[[ PROVIDED DATA open ]]

@[simp] theorem State.resolve_agenda (n h o v : Nat) (m : Bool) : (s.resolve n h o v m).agenda = s.agenda := rfl
@[simp] theorem State.resolve_issue (n h o v : Nat) (m : Bool) : (s.resolve n h o v m).issue = s.issue := rfl
@[simp] theorem State.resolve_sel (n h o v : Nat) (m : Bool) : (s.resolve n h o v m).sel = s.sel := rfl
@[simp] theorem State.resolve_freeCtr (n h o v : Nat) (m : Bool) : (s.resolve n h o v m).freeCtr = s.freeCtr := rfl
@[simp] theorem State.resolve_uid (n h o v : Nat) (m : Bool) : (s.resolve n h o v m).uid = s.uid := rfl
@[simp] theorem State.resolve_mem (n h o v : Nat) (m : Bool) : (s.resolve n h o v m).mem = s.mem := rfl
@[simp] theorem State.resolve_empty (n h o v : Nat) (m : Bool) : (s.resolve n h o v m).empty = s.empty := rfl
@[simp] theorem State.resolve_tags (n h o v : Nat) (m : Bool) : (s.resolve n h o v m).tags = s.tags := rfl
@[simp] theorem State.resolve_stamped (n h o v : Nat) (m : Bool) : (s.resolve n h o v m).stamped = s.stamped := rfl
@[simp] theorem State.resolve_l1 (n h o v : Nat) (m : Bool) : (s.resolve n h o v m).l1 = s.l1 := rfl
@[simp] theorem State.resolve_busy (n h o v : Nat) (m : Bool) : (s.resolve n h o v m).busy = s.busy := rfl
@[simp] theorem State.resolve_pitches (n h o v : Nat) (m : Bool) : (s.resolve n h o v m).pitches = s.pitches := rfl
@[simp] theorem State.resolve_clusters (n h o v : Nat) (m : Bool) : (s.resolve n h o v m).clusters = s.clusters := rfl
@[simp] theorem State.resolve_stks (n h o v : Nat) (m : Bool) : (s.resolve n h o v m).stks = s.stks := rfl
@[simp] theorem State.resolve_hbms (n h o v : Nat) (m : Bool) : (s.resolve n h o v m).hbms = s.hbms := rfl
@[simp] theorem State.resolve_lastAcc (n h o v : Nat) (m : Bool) : (s.resolve n h o v m).lastAcc = s.lastAcc := rfl
@[simp] theorem State.resolve_decoded (n h o v : Nat) (m : Bool) : (s.resolve n h o v m).decoded = s.decoded := rfl
@[simp] theorem State.resolve_misses (n h o v : Nat) (m : Bool) : (s.resolve n h o v m).misses = s.misses := rfl
@[simp] theorem State.resolve_lines (n h o v : Nat) (m : Bool) : (s.resolve n h o v m).lines = s.lines := rfl
@[simp] theorem State.resolve_hints (n h o v : Nat) (m : Bool) : (s.resolve n h o v m).hints = s.hints := rfl
@[simp] theorem State.resolve_reqs (n h o v : Nat) (m : Bool) : (s.resolve n h o v m).reqs = s.reqs := rfl
@[simp] theorem State.resolve_ops (n h o v : Nat) (m : Bool) : (s.resolve n h o v m).ops = s.ops := rfl
@[simp] theorem State.resolve_commits (n h o v : Nat) (m : Bool) : (s.resolve n h o v m).commits = s.commits := rfl
@[simp] theorem State.resolve_tasks (n h o v : Nat) (m : Bool) : (s.resolve n h o v m).tasks = s.tasks := rfl
@[simp] theorem State.resolve_contexts (n h o v : Nat) (m : Bool) : (s.resolve n h o v m).contexts = s.contexts := rfl
@[simp] theorem State.resolve_images (n h o v : Nat) (m : Bool) : (s.resolve n h o v m).images = s.images := rfl
@[simp] theorem State.resolve_tensors (n h o v : Nat) (m : Bool) : (s.resolve n h o v m).tensors = s.tensors := rfl
@[simp] theorem State.resolve_paged (n h o v : Nat) (m : Bool) : (s.resolve n h o v m).paged = s.paged := rfl
@[simp] theorem State.resolve_access (n h o v : Nat) (m : Bool) : (s.resolve n h o v m).access = s.access := rfl
@[simp] theorem State.resolve_lastCtx (n h o v : Nat) (m : Bool) : (s.resolve n h o v m).lastCtx = s.lastCtx := rfl
@[simp] theorem State.resolve_out (n h o v : Nat) (m : Bool) : (s.resolve n h o v m).out = s.out := rfl
@[simp] theorem State.resolve_part (n h o v : Nat) (m : Bool) : (s.resolve n h o v m).part = s.part := rfl
@[simp] theorem State.resolve_tb (n h o v : Nat) (m : Bool) : (s.resolve n h o v m).tb = s.tb := rfl
@[simp] theorem State.resolve_rainfly (n h o v : Nat) (m : Bool) : (s.resolve n h o v m).rainfly = s.rainfly := rfl
@[simp] theorem State.resolve_cmds (n h o v : Nat) (m : Bool) : (s.resolve n h o v m).cmds = s.cmds := rfl
@[simp] theorem State.resolve_returned (n h o v : Nat) (m : Bool) : (s.resolve n h o v m).returned = s.returned := rfl
@[simp] theorem State.resolve_msix (n h o v : Nat) (m : Bool) : (s.resolve n h o v m).msix = s.msix := rfl
@[simp] theorem State.resolve_lantern (n h o v : Nat) (m : Bool) : (s.resolve n h o v m).lantern = s.lantern := rfl
@[simp] theorem State.resolve_ports (n h o v : Nat) (m : Bool) : (s.resolve n h o v m).ports = s.ports := rfl
@[simp] theorem State.resolve_routes (n h o v : Nat) (m : Bool) : (s.resolve n h o v m).routes = s.routes := rfl
@[simp] theorem State.resolve_ownPeer (n h o v : Nat) (m : Bool) : (s.resolve n h o v m).ownPeer = s.ownPeer := rfl
@[simp] theorem State.resolve_peerReqs (n h o v : Nat) (m : Bool) : (s.resolve n h o v m).peerReqs = s.peerReqs := rfl
@[simp] theorem State.resolve_usedPorts (n h o v : Nat) (m : Bool) : (s.resolve n h o v m).usedPorts = s.usedPorts := rfl
@[simp] theorem State.resolve_running (n h o v : Nat) (m : Bool) : (s.resolve n h o v m).running = s.running := rfl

[[ PROVIDED DATA closed ]]

## WHAT THIS TASK INVOLVES
Output exactly one stretch of the listing: from the line containing "s.lines := rfl" through the line containing "s.hints := rfl", both end lines included.

## EXERCISE OUTPUT
@[simp] theorem State.resolve_lines (n h o v : Nat) (m : Bool) : (s.resolve n h o v m).lines = s.lines := rfl
@[simp] theorem State.resolve_hints (n h o v : Nat) (m : Bool) : (s.resolve n h o v m).hints = s.hints := rfl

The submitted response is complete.